Dataset items
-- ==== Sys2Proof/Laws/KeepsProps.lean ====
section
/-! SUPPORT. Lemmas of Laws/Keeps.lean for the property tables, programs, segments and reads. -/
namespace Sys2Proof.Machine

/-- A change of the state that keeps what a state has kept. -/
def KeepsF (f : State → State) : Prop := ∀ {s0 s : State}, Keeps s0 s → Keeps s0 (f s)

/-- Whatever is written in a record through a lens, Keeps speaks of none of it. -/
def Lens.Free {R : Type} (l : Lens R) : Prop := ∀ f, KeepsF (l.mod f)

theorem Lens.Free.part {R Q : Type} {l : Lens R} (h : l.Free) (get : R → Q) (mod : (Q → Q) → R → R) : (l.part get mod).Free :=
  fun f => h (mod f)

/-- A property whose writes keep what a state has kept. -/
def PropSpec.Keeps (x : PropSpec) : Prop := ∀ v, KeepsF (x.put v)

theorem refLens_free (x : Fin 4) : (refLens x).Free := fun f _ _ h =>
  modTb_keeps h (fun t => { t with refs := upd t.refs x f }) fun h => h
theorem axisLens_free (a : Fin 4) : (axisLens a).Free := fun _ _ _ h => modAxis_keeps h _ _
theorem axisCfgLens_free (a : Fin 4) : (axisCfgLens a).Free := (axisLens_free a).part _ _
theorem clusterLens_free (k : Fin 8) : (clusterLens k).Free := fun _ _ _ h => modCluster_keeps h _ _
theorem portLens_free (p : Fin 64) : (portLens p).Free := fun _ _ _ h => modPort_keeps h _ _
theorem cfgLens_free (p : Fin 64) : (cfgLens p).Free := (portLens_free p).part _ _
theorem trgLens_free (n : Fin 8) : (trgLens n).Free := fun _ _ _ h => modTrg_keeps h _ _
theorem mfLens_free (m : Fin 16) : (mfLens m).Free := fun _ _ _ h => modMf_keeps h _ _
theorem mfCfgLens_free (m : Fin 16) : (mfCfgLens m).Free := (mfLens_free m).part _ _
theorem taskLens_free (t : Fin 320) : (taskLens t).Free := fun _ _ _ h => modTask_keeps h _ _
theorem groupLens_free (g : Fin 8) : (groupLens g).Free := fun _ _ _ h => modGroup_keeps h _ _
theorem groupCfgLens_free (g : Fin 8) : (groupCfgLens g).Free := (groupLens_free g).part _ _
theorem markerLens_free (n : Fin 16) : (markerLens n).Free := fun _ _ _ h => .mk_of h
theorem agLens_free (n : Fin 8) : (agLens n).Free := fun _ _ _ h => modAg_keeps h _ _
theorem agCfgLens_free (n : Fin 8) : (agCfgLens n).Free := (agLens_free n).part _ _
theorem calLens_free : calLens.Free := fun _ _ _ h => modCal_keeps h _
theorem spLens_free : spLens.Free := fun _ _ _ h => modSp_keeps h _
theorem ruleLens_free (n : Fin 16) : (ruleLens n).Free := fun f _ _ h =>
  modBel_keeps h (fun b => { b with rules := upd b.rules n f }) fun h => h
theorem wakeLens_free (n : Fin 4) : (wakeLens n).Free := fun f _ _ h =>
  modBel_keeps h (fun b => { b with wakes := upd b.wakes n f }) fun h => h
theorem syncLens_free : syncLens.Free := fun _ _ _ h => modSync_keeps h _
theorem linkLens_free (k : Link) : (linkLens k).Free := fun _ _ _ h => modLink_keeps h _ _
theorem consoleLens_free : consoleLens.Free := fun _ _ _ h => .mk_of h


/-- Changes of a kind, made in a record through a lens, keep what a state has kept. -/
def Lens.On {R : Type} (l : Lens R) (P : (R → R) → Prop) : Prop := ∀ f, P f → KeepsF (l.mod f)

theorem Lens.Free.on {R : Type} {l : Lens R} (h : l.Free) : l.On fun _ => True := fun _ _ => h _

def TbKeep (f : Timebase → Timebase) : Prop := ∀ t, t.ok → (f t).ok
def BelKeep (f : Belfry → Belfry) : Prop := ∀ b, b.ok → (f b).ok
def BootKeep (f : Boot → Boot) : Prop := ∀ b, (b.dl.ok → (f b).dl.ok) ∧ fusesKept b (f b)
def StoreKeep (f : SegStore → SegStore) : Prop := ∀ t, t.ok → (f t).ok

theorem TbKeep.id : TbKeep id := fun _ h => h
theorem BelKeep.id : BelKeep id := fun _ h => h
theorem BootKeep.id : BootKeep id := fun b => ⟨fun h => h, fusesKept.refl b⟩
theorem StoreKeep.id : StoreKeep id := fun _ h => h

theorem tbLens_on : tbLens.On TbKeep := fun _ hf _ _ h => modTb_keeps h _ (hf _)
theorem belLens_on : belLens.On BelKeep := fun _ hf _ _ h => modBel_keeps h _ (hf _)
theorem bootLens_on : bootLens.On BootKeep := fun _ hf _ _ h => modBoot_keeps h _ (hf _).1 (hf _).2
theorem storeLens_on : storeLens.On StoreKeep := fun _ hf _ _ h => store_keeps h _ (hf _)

» **Exercise**: Find the line with "lens, keep what a state has kept. -/". Transcribe it and every line after it exactly, through the end of the records above, and nothing else.

» **Response**:
/-- Changes of a kind, made in a record through a lens, keep what a state has kept. -/
def Lens.On {R : Type} (l : Lens R) (P : (R → R) → Prop) : Prop := ∀ f, P f → KeepsF (l.mod f)

theorem Lens.Free.on {R : Type} {l : Lens R} (h : l.Free) : l.On fun _ => True := fun _ _ => h _

def TbKeep (f : Timebase → Timebase) : Prop := ∀ t, t.ok → (f t).ok
def BelKeep (f : Belfry → Belfry) : Prop := ∀ b, b.ok → (f b).ok
def BootKeep (f : Boot → Boot) : Prop := ∀ b, (b.dl.ok → (f b).dl.ok) ∧ fusesKept b (f b)
def StoreKeep (f : SegStore → SegStore) : Prop := ∀ t, t.ok → (f t).ok

theorem TbKeep.id : TbKeep id := fun _ h => h
theorem BelKeep.id : BelKeep id := fun _ h => h
theorem BootKeep.id : BootKeep id := fun b => ⟨fun h => h, fusesKept.refl b⟩
theorem StoreKeep.id : StoreKeep id := fun _ h => h

theorem tbLens_on : tbLens.On TbKeep := fun _ hf _ _ h => modTb_keeps h _ (hf _)
theorem belLens_on : belLens.On BelKeep := fun _ hf _ _ h => modBel_keeps h _ (hf _)
theorem bootLens_on : bootLens.On BootKeep := fun _ hf _ _ h => modBoot_keeps h _ (hf _).1 (hf _).2
theorem storeLens_on : storeLens.On StoreKeep := fun _ hf _ _ h => store_keeps h _ (hf _)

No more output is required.